Whatever our allergies to or reservations about any of these CMs, there is little doubt that most of them have had a record of doing some important work and initiated policies that can serve as starting points for the future. Thus for instance, though the Kejriwal government has disappointed lately in some respects, it has for six continuous years continued to allocate one-fourth of its budget to education and has turned government schools around very significantly. This had led to very good results by students from such government schools for some years now. Its attempts to provide free water and electricity too have been very important in acknowledging that these are non-commodifiable entitlements of citizens. The Pinarayi Vijayan government has earned encomiums for its handling of two devastating floods and the Nipah virus before this pandemic came along. Some of the other policy measures of the Kerala government have included streamlining of school education which too, like Delhi, has had a significant impact. Mamata Banerjee’s initiatives have included a whole range of cash transfers to young girls wanting to study rather than get married, to Dalit and minority students, pensions for elderly poor women – all of which, economists like Maitreesh Ghatak acknowledge, has had an effect in enabling economic growth in the state. Stalin of course, begins afresh but his very first decision to transfer Rs 4000 to all rice ration card holders (the first installment of 2000 is to be immediately transferred), reducing the price of milk and free bus travel for women, indicate the direction in which he is moving. All these suggest a possible different way in these dreadful times when the state’s healing touch must be top priority.

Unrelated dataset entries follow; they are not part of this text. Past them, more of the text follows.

/-- Settles O35. -/
theorem egressCompletes : Obligations.EgressCompletes := by
  intro s
  refine ⟨fun dest tc o p drr hon hport hopen hpick hfits => ?grantPort, fun dest tc o p drr e hon hopen hpick he hq => ?grantInst,
    fun lane x p b c₀ q c₁ hal hp hcan hown hdue hsec hlen hline hfin => ?tenant,
    fun id x p d r hal hp hst hdue hbefore hcan cells => ?undeparted,
    fun id x p d b c₀ start line cut q c₁ hal hp hst hdue hbefore hcan hsec hstart hwait hgo hlen hfin => ?departed,
    fun lane x p hal hx hp hwhole hbad hlen hauth => ?sent, fun lane x p hal hx hp hbad => ?stomped,
    fun id p hal hp hst hspill hen hctrl => ?spill, fun die idx t hal hslot hdue hch hbusy => ?refill,
    fun d n r b o hal hdue hpend hr => ?qos, fun id p hp hst hinst hon hbefore => ?delivery⟩
  case grantPort => exact next_onChip (by simp [grant, hon, hport, hopen, hpick])
  case grantInst => exact next_onChip (by simp [grant, hon, hopen, hpick, he, hq])
  case tenant =>
    refine next_onChip ?_
    simp [tenantFrameStart, hp, hal, hcan, ownFlush_of_none hown, hdue, hsec, Nat.not_lt.mpr hlen, hline, readPkt_good, hfin]
  case undeparted =>
    exact next_onChip (by simp only [throughDeparture, hp, hst, hal, hdue, no_departure_before hbefore, hcan]; rfl)
  case departed =>
    refine next_onChip ?_
    have hnot : ¬ (s.chip.fld (p.dst / 64) (R.schFlumeMaxwait (p.dst % 64)) 0 16 ≠ 0 ∧
        s.chip.fld (p.dst / 64) (R.schFlumeMaxwait (p.dst % 64)) 0 16 * 65536 < start - d) := by omega
    have hgo' : (!s.chip.due start && line == s.chip.txOf p.dst) = false := by
      rcases hgo with h | h
      · simp [h]
      · simp [h]
    unfold throughDeparture
    rw [hp]
    dsimp only
    split
    case h_2 hne => exact absurd hst (hne d)
    case h_1 d' hst' =>
      obtain rfl : d' = d := PStage.held.inj (hst'.symm.trans hst)
      rw [hal, hdue, no_departure_before hbefore, hcan, if_neg (by decide)]
      dsimp only
      rw [hsec]
      dsimp only
      rw [hstart]
      dsimp only
      rw [if_neg hnot, if_neg (ne_true_of_eq_false hgo'), if_neg fun h => Nat.not_lt.mpr hlen h.1, readPkt_good]
      dsimp only
      rw [hfin]
  case sent =>
    refine next_onChip ?_
    simp [transmitComplete, hx, hp, hal, hwhole, hbad, hauth, Nat.not_lt.mpr hlen]
  case stomped =>
    refine next_onChip ?_
    have hbad' : (p.badAt.isSome || decide (s.chip.maxFrame lane < p.len)) = true := by simpa using hbad
    simp only [transmitComplete, hx, hp, hal, hbad', Chip.oversized]
    cases p.srcInst <;> simp
  case spill =>
    intro same hfirst hback hfree
    refine next_onChip ?_
    have hstop : (p.stage != .queued || !(p.holds.any fun h => isSpill h.pool) || !s.chip.alive || !s.chip.en p.die 5 ||
        !s.chip.bit p.die R.bufCtrl 2 || !s.chip.first p (fun q => same q && q.holds.any fun h => isSpill h.pool) ||
        decide (64 < ((s.chip.dp.pkts.filter fun q => same q && q.readBack).map Pkt.cells).sum + p.cells) ||
        decide (s.chip.poolFree p.die < p.cells)) = false := by
      rw [hspill, hal, hen, hctrl, hfirst, hst, decide_eq_false (Nat.not_lt.mpr hback), decide_eq_false (Nat.not_lt.mpr hfree)]
      rfl
    unfold spillwayReadback
    rw [hp]
    dsimp only
    rw [if_neg (ne_true_of_eq_false hstop), readPkt_good]
  case refill => exact gives_onChip rfl (shaperRefill_busy hal hslot hdue hch hbusy)
  case qos =>
    refine gives_onChip rfl ?_
    have hrow : qosApply d s.chip = (s.chip.setQs fun q => { q with qosPend := [] }).applyQos d (nextSlot fineSlot s.chip.commit.tsw)
        (.shaper n r b o) := by
      simp [qosApply, hal, hdue, hpend]
      simp [Chip.setQs, hpend]
    rw [State.onChip_chip, hrow]
    exact applyQos_shaper hr
  case delivery =>
    refine next_onChip ?_
    have hnone : (s.chip.dp.pkts.any fun q => q.dstInst && q.dst == p.dst && decide (q.granted < p.granted) &&
        (q.stage == .window || q.stage == .crossDest (p.dst / 512))) = false := by
      rw [List.any_eq_false]
      intro q hq h
      simp only [Bool.and_eq_true, Bool.or_eq_true, beq_iff_eq, decide_eq_true_eq] at h
      obtain ⟨⟨⟨hi, hd⟩, hg⟩, hs⟩ := h
      obtain ⟨h1, h2⟩ := hbefore q hq hi hd hg
      exact hs.elim h1 h2
    simp [rxDelivery, hp, hst, hinst, hon, hnone, readPkt_good]

end Sys2Proof.Proofs
end

section
/-! PROOF. Settles O36: learning and ageing (spec/06 Learning, Ageing). -/

namespace Sys2Proof.Proofs
open Sys2Proof.Machine

/-- The places of a bucket are visited in order. -/
theorem foldl_bucket {α : Type} (f : α → Nat → α) (b : Nat) (a : α) :
    ((List.range 4).map fun i => 4 * b + i).foldl f a = f (f (f (f a (4 * b)) (4 * b + 1)) (4 * b + 2)) (4 * b + 3) := rfl

/-- A place of a die's replica rewritten: it holds the new entry, and every other place what it held. -/
theorem setMacTab_place (c : Chip) (d k : Nat) (e : Option MacE) :
    tget none ((c.setMacTab d (tput none (c.macTab d) k e)).macTab d) k = e ∧
      ∀ j, j ≠ k → tget none ((c.setMacTab d (tput none (c.macTab d) k e)).macTab d) j = tget none (c.macTab d) j := by
  rw [macTab_setMacTab_same]
  exact ⟨tget_tput_same _ _ _ _, fun j hj => tget_tput_ne _ _ _ hj⟩

theorem removeTimed_match {c : Chip} {d key time k : Nat} {e : MacE} (h : c.learned d key = some (k, e)) (ht : e.time = time) :
    c.removeTimed d key time = c.macErase d k e := by
  simp [Chip.removeTimed, h, ht]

If this be a possible way of confronting 2024, then we are not looking so much at the organization of parties at the national/ all-India levels but to their regional and state level CMs who have had something to show by way of governing the state with some sensibility to the poor. And this way of looking at the picture will apply equally to the Congress as well. It is not its central organization that will count – for that is already in an irretrievable mess – but what it and its CMs have managed to do. As far as the Congress is concerned, it is a sad fact that the so-called 23 rebels who shot off a letter recently to the party president have practically no mass support and many of them are the same tired faces that we have seen over the decades. None of them have been visible on the streets. Even today, it is Priyanka and Rahul who one has seen out on the streets and who have some degree of popular support – but that in itself, is neither here nor there. Eventually, there too, what will matter is where its state governments have been able to deliver. And that essentially means that if an new front or coalition were to emerge, the Congress will be in it as one of the partners – certainly not the dominant one as in the previous formations like the UPA.

Whatever be the shape and form of electoral coalitions, however, there seems little doubt that it is the future of the very entity called India that is tied up with the struggle for states’ autonomy over the near future.